Using two existing techniques, researchers have traced the routes of hundreds of individual neurons in the visual regions of the mouse brain1.
The resulting map shows how information flows in the brain. It could help researchers pinpoint alterations in neuronal networks in mouse models of conditions such as autism.
Researchers can use glowing proteins to tag neurons and track their paths through the brain. But this technique enables them to trace fewer than 10 neurons at a time and takes years to complete.
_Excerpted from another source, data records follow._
theorem tuneOrder_begun (h : s.orderTarget o = some (src, n, freq, fine)) (ht : ¬s.tun.tunedTo freq) :
    tuneOrder o s = (.begun, tuneTo src n freq fine .settling 20 s) := by
  rw [tuneOrder, h]
  exact if_neg ht

/-- A completion is passed on to RECORD alone (R108). -/
theorem completionPassed_other (h : s.tar.holder ≠ .record) (b : Bool) : completionPassed b s = s := by
  simp [completionPassed, reportIf, h]

/-! ### VIEW is granted (R92, R104) -/

/-- VIEW holds the tuner for a channel. -/
def viewHeld (c : Channel) (s : State) : State := setHolder .view (s.mapTar fun t => { t with view := some c })

@[simp] theorem viewHeld_tar (c : Channel) (s : State) :
    (viewHeld c s).tar = { s.tar with holder := .view, view := some c } := by
  simp [viewHeld, setHolder, raiseIf_eq]

@[simp] theorem viewHeld_frame (c : Channel) (s : State) :
    (viewHeld c s).mec = s.mec ∧ (viewHeld c s).tun = s.tun ∧ (viewHeld c s).dld = s.dld ∧ (viewHeld c s).clk = s.clk ∧
    (viewHeld c s).tsc = s.tsc ∧ (viewHeld c s).pwr = s.pwr ∧ (viewHeld c s).reports = s.reports := by
  simp [viewHeld]

theorem grantView_eq (c : Channel) (s : State) :
    grantView c s = (giveOrder .view c.order (viewHeld c s)).2.mapTun fun t => { t with lastView := c.number } := rfl

/-- What a grant to VIEW for a channel makes of the state, where the channel names a source, a preset, a frequency and a fine
offset. -/
structure ViewGranted (c : Channel) (src : Source) (n freq : Nat) (fine : Int) (s u : State) : Prop where
  holder : u.tar.holder = .view
  view : u.tar.view = some c
  same : s.tun.tunedTo freq → u.tun = { s.tun.renamed src n with lastView := n } ∧ u.dld = s.dld
  new : ¬s.tun.tunedTo freq → u.tun = { s.tun.tunes src n freq fine .settling 20 with lastView := n }
  mec : u.mec = s.mec
  clk : u.clk = s.clk
  tsc : u.tsc = s.tsc
  pwr : u.pwr = s.pwr
  reports : u.reports = s.reports

theorem grantView_granted {c : Channel} (h : s.orderTarget c.order = some (src, n, freq, fine)) (hc : c.number = n) :
    ViewGranted c src n freq fine s (grantView c s) := by
  have htarget : (viewHeld c s).orderTarget c.order = some (src, n, freq, fine) := (orderTarget_congr (by simp) _).trans h
  subst hc
  rw [grantView_eq]
  by_cases ht : s.tun.tunedTo freq
  · have hgive : (giveOrder .view c.order (viewHeld c s)).2 =
        orderIs .view ((viewHeld c s).mapTun (Tun.renamed src c.number)) := by
      simp only [giveOrder, orderFor, tuneOrder_done htarget (by simpa using ht), answerPassed]
      exact completionPassed_other (by simp [orderIs]) _
    rw [hgive]
    constructor <;> simp [orderIs, ht]
  · have hgive : (giveOrder .view c.order (viewHeld c s)).2 =
        orderIs .view (tuneTo src c.number freq fine .settling 20 (viewHeld c s)) := by
      simp only [giveOrder, orderFor, tuneOrder_begun htarget (by simpa using ht), answerPassed]
      rfl
    rw [hgive]
    constructor <;> simp [orderIs, ht]

end

end Sys2Proof.Machine
end

section
/-! TUNE in its four modes (R92). -/

namespace Sys2Proof.Machine

/-! ### The order in which NEXT and PREVIOUS look at the presets -/

/-- How many presets NEXT looks at before a preset, from the last view preset. -/
def upFrom (v p : Nat) : Nat := (p + 98 - min 99 v) % 99

/-- How many presets PREVIOUS looks at before a preset, from the last view preset. -/
def downFrom (v p : Nat) : Nat := ((if v = 0 ∨ 99 < v then 100 else v) + 98 - p) % 99

theorem mem_presetNumbers {p : Nat} : p ∈ presetNumbers ↔ 1 ≤ p ∧ p ≤ 99 := by
  simp only [presetNumbers, List.mem_map, List.mem_range]
  exact ⟨by rintro ⟨a, ha, rfl⟩; omega, fun h => ⟨p - 1, by omega, by omega⟩⟩

theorem presetNumbers_ascend : presetNumbers.Pairwise (· < ·) := by
  rw [presetNumbers, List.pairwise_map]
  exact List.pairwise_lt_range.imp (by omega)

theorem mem_stepsFrom {next : Bool} {v p : Nat} : p ∈ stepsFrom next v ↔ 1 ≤ p ∧ p ≤ 99 := by
  cases next <;> simp [stepsFrom, mem_presetNumbers] <;> omega

/-- NEXT goes upward and around. -/
theorem stepsFrom_next (v : Nat) : (stepsFrom true v).Pairwise (upFrom v · < upFrom v ·) := by
  unfold stepsFrom upFrom
  rw [if_pos rfl, List.pairwise_append]
  refine ⟨(presetNumbers_ascend.filter _).imp_of_mem fun ha hb hab => ?_,
    (presetNumbers_ascend.filter _).imp_of_mem fun ha hb hab => ?_, fun a ha b hb => ?_⟩
  all_goals
    simp only [List.mem_filter, mem_presetNumbers, decide_eq_true_eq] at ha hb
    omega

/-- PREVIOUS goes downward and around. -/
theorem stepsFrom_previous (v : Nat) : (stepsFrom false v).Pairwise (downFrom v · < downFrom v ·) := by
  unfold stepsFrom downFrom
  rw [if_neg Bool.false_ne_true, List.pairwise_append, List.pairwise_reverse, List.pairwise_reverse]
  refine ⟨(presetNumbers_ascend.filter _).imp_of_mem fun ha hb hab => ?_,
    (presetNumbers_ascend.filter _).imp_of_mem fun ha hb hab => ?_, fun a ha b hb => ?_⟩
  all_goals
    simp only [List.mem_reverse, List.mem_filter, mem_presetNumbers, decide_eq_true_eq] at ha hb
    split <;> omega

/-- In a list that ascends by a key, the first that qualifies is the one of least key. -/
theorem find?_eq_some_of_least {l : List Nat} {key : Nat → Nat} {P : Nat → Bool} {p : Nat}
    (hl : l.Pairwise (key · < key ·)) (hp : p ∈ l) (hP : P p = true) (hleast : ∀ q ∈ l, P q = true → key p ≤ key q) :
    l.find? P = some p := by
  induction l with
  | nil => cases hp
  | cons a l ih =>
    obtain ⟨hlt, hl⟩ := List.pairwise_cons.mp hl
    rcases List.mem_cons.mp hp with rfl | hp
    · exact List.find?_cons_of_pos hP
    · have ha : ¬P a = true := fun ha => by
        have := hleast a (by simp) ha
        have := hlt p hp
        omega
      rw [List.find?_cons_of_neg ha]
      exact ih hl hp fun q hq => hleast q (by simp [hq])

section
variable {s : State}

/-- A preset that NEXT and PREVIOUS may take (R92). -/
def State.qualifies (s : State) (p : Nat) : Prop := 1 ≤ p ∧ p ≤ 99 ∧ (s.preset p).used = true ∧ (s.preset p).skip = false

theorem stepPreset_least {next : Bool} {p : Nat} {key : Nat → Nat} (hkey : (stepsFrom next s.tun.lastView).Pairwise (key · < key ·))
    (hp : s.qualifies p) (hleast : ∀ q, s.qualifies q → key p ≤ key q) : s.stepPreset next = some p := by
  obtain ⟨h1, h99, hu, hs⟩ := hp
  refine find?_eq_some_of_least hkey (mem_stepsFrom.mpr ⟨h1, h99⟩) (by simp [hu, hs]) fun q hq hP => ?_
  obtain ⟨q1, q99⟩ := mem_stepsFrom.mp hq
  simp only [Bool.and_eq_true, Bool.not_eq_true'] at hP
  exact hleast q ⟨q1, q99, hP⟩

theorem stepPreset_none {next : Bool} (h : ∀ p, ¬s.qualifies p) : s.stepPreset next = none := by
  refine List.find?_eq_none.mpr fun q hq hP => ?_
  obtain ⟨q1, q99⟩ := mem_stepsFrom.mp hq
  simp only [Bool.and_eq_true, Bool.not_eq_true'] at hP
  exact h q ⟨q1, q99, hP⟩

/-! ### TUNE's channel -/

theorem outside_iff {low high n : Nat} : outside low high n = true ↔ n < low ∨ high < n := by simp [outside]

section
variable {mode n fine : Byte} {f : BitVec 16}

theorem reqTune_badMode (h : 4 ≤ mode.toNat) : reqTune mode n f fine s = reply (.refused .fieldRange 1) s := by
  have hne : ∀ m : Byte, m.toNat < 4 → mode ≠ m := fun m hm he => by subst he; omega
  simp only [reqTune, hne 0 (by decide), hne 1 (by decide), hne 2 (by decide), hne 3 (by decide), or_self, if_false, refuseField]

theorem reqTune_preset : reqTune 0 n f fine s =
    if n.toNat = 0 ∨ 99 < n.toNat ∨ (s.preset n.toNat).used = false then reply (.refused .fieldRange 2) s
    else viewRequest (.preset n.toNat) s := by
  rw [reqTune, if_pos rfl, checked_one]
  refine if_congr ?_ rfl rfl
  rw [Bool.or_eq_true, outside_iff, Bool.not_eq_true', or_assoc, Nat.lt_one_iff]

theorem reqTune_direct : reqTune 1 n f fine s =
    if f.toNat < 900 ∨ 17240 < f.toNat then reply (.refused .fieldRange 3) s
    else viewRequest (.direct f.toNat (fineValue fine)) s := by
  rw [reqTune, if_neg (by decide), if_pos rfl, checked_one]
  exact if_congr outside_iff rfl rfl

theorem reqTune_next : reqTune 2 n f fine s = match s.stepPreset true with
    | some p => viewRequest (.preset p) s
    | none => reply (.refused .fieldRange 1) s := rfl

theorem reqTune_previous : reqTune 3 n f fine s = match s.stepPreset false with
    | some p => viewRequest (.preset p) s
    | none => reply (.refused .fieldRange 1) s := rfl

end

/-! ### How the command ends -/

/-- With a reply ready the decoder keeps its records. -/
theorem transmit_replies_dld (r : Reply) (s : State) : (transmit (reply r s)).dld = s.dld := by
  unfold transmit
  split
  · rfl
  split
  · split
    · rfl
    · rfl
    · rename_i h; cases h
  · rfl

theorem hostRequest_record (h : s.tar.holder = .record) (w : HostWait) (b : Bool) (g : State → State) :
    hostRequest w b g s = reply (.refused .tunerHeld 0) s := by
  simp only [hostRequest, h, refuse]

theorem hostRequest_free (h : s.tar.holder = .none) (w : HostWait) (b : Bool) (g : State → State) :
    hostRequest w b g s = g s := by
  simp only [hostRequest, h]

/-- The reply of a granted request is made ready, and the command ends. -/
theorem ViewGranted.replied {c : Channel} {src : Source} {p freq : Nat} {o : Int} {k : Byte} {u : State} (r : Reply)
    (h : ViewGranted c src p freq o (s.holding k) u) : ViewGranted c src p freq o s (transmit (reply r u)) := by
  constructor
  case same => simpa [transmit_replies_dld] using h.same
  case new => simpa using h.new
  all_goals simp [h.holder, h.view, h.mec, h.clk, h.tsc, h.pwr, h.reports]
In the new study, researchers used this method along with one called MAPseq, which they developed in 2016. MAPseq enables researchers to map the paths of hundreds or thousands of neurons in a matter of weeks.
In this method, researchers inject neurons with fluorescent viruses toting any of billions of unique molecular tags. The tags are sequences of RNA that combine in different ways.
A protein within the virus transports the RNA barcodes down the length of the neuron to another cell, often in a different brain region. When researchers dissect and slice the mouse brain, they can extract the RNA and sequence it. They can then match each RNA label to its neuron to quickly determine which cells connect to each other.
Using the traditional approach, the researchers traced the axons of 31 neurons from the primary visual cortex to 18 target areas, an effort that took three years. Then, using MAPseq, they traced 553 axons to six target areas — in only three weeks.
Of the neurons tracked with simple fluorescence, 23 (77 percent) extended to multiple locations, almost all of them outside the primary visual cortex. Using MAPseq, the researchers found that 44 percent of the neurons projected to more than one area.
The researchers found six patterns of connections that apply to 73 percent of the neurons, pointing to the existence of set pathways in the brain. The findings appeared 5 April in Nature.
The researchers plan to use MAPseq to create whole-brain connection maps for several animals, including mice, rats and monkeys. They hope to eventually do the same for various animal models of autism and other brain conditions.